→ **WHAT YOU HAVE TO DO**:
Only the number is wanted: tally the lines below that contain the word "false".

◆ ◆ ◆ ◆ ◆ ◆ ◆

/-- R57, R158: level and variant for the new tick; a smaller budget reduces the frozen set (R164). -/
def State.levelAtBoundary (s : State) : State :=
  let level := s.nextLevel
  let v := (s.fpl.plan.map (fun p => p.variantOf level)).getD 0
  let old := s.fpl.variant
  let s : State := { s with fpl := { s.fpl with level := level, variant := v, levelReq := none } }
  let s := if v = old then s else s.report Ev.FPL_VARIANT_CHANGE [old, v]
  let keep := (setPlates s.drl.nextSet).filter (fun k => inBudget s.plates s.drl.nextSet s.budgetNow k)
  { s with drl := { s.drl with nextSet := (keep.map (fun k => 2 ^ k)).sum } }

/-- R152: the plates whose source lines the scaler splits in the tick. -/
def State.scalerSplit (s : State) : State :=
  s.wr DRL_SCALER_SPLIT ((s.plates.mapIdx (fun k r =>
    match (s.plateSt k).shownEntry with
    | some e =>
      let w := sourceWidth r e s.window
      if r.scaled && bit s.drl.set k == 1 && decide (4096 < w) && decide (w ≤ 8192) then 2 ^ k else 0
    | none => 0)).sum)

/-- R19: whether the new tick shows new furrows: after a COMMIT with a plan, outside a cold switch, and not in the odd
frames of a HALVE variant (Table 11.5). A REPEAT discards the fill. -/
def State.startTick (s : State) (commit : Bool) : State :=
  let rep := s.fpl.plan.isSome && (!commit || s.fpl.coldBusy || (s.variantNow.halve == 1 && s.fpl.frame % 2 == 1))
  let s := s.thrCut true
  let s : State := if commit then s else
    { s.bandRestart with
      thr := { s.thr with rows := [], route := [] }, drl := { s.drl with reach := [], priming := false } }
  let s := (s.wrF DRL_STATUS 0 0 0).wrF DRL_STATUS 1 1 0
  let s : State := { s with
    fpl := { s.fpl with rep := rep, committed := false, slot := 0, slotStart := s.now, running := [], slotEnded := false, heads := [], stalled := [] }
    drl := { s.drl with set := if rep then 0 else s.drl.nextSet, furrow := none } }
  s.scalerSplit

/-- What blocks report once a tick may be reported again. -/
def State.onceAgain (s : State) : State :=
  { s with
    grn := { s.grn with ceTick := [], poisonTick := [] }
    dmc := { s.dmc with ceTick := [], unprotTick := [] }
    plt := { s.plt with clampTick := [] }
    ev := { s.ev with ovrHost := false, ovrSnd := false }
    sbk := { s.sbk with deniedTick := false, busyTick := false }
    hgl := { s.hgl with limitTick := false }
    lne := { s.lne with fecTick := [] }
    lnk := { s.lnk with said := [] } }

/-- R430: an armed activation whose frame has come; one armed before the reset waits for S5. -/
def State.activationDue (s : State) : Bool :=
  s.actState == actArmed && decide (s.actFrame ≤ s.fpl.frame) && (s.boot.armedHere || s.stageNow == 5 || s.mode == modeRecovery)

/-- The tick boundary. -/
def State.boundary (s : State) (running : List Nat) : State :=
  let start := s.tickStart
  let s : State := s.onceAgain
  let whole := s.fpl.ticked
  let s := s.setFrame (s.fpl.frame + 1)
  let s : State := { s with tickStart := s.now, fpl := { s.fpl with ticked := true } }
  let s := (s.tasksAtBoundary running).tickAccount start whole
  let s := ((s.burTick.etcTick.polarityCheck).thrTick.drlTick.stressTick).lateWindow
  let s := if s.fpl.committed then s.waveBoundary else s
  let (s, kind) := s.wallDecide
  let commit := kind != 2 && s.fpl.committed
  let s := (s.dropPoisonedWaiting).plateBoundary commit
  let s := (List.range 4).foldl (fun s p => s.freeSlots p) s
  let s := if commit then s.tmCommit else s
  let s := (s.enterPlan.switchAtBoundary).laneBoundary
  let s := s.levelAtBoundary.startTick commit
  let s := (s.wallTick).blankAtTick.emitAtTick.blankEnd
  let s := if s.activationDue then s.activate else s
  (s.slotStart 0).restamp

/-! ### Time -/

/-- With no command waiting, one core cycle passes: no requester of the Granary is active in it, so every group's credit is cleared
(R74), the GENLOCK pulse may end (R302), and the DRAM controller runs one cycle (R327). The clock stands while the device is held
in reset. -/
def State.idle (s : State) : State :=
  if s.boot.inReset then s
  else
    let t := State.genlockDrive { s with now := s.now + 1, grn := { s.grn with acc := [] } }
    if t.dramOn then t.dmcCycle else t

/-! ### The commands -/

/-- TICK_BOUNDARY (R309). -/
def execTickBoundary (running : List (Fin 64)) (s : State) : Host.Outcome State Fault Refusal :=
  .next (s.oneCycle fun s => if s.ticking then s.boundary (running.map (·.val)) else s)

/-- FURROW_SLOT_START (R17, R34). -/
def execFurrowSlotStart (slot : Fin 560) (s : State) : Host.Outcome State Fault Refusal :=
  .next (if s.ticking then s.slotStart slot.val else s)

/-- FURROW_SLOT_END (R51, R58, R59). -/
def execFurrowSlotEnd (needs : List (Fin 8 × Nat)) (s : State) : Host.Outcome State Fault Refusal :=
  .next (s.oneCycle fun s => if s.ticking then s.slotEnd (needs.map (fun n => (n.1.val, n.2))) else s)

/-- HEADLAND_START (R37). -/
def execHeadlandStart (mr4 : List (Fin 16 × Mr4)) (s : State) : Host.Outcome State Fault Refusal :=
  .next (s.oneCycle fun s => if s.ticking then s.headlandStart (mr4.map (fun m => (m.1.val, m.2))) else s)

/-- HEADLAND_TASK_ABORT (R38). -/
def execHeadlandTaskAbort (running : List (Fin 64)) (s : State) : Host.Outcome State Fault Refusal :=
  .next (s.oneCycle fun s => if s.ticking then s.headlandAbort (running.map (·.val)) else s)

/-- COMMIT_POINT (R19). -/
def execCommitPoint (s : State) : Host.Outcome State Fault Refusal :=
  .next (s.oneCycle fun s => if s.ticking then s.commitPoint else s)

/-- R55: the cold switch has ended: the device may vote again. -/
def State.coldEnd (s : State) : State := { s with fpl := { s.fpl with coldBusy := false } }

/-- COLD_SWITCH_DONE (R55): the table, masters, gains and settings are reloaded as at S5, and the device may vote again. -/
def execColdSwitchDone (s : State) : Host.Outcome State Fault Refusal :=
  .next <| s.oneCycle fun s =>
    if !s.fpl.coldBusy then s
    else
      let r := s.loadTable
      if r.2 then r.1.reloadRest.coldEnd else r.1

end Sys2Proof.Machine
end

◆ ◆ ◆ ◆ ◆ ◆ ◆

→ **WRITTEN SOLUTION**:
6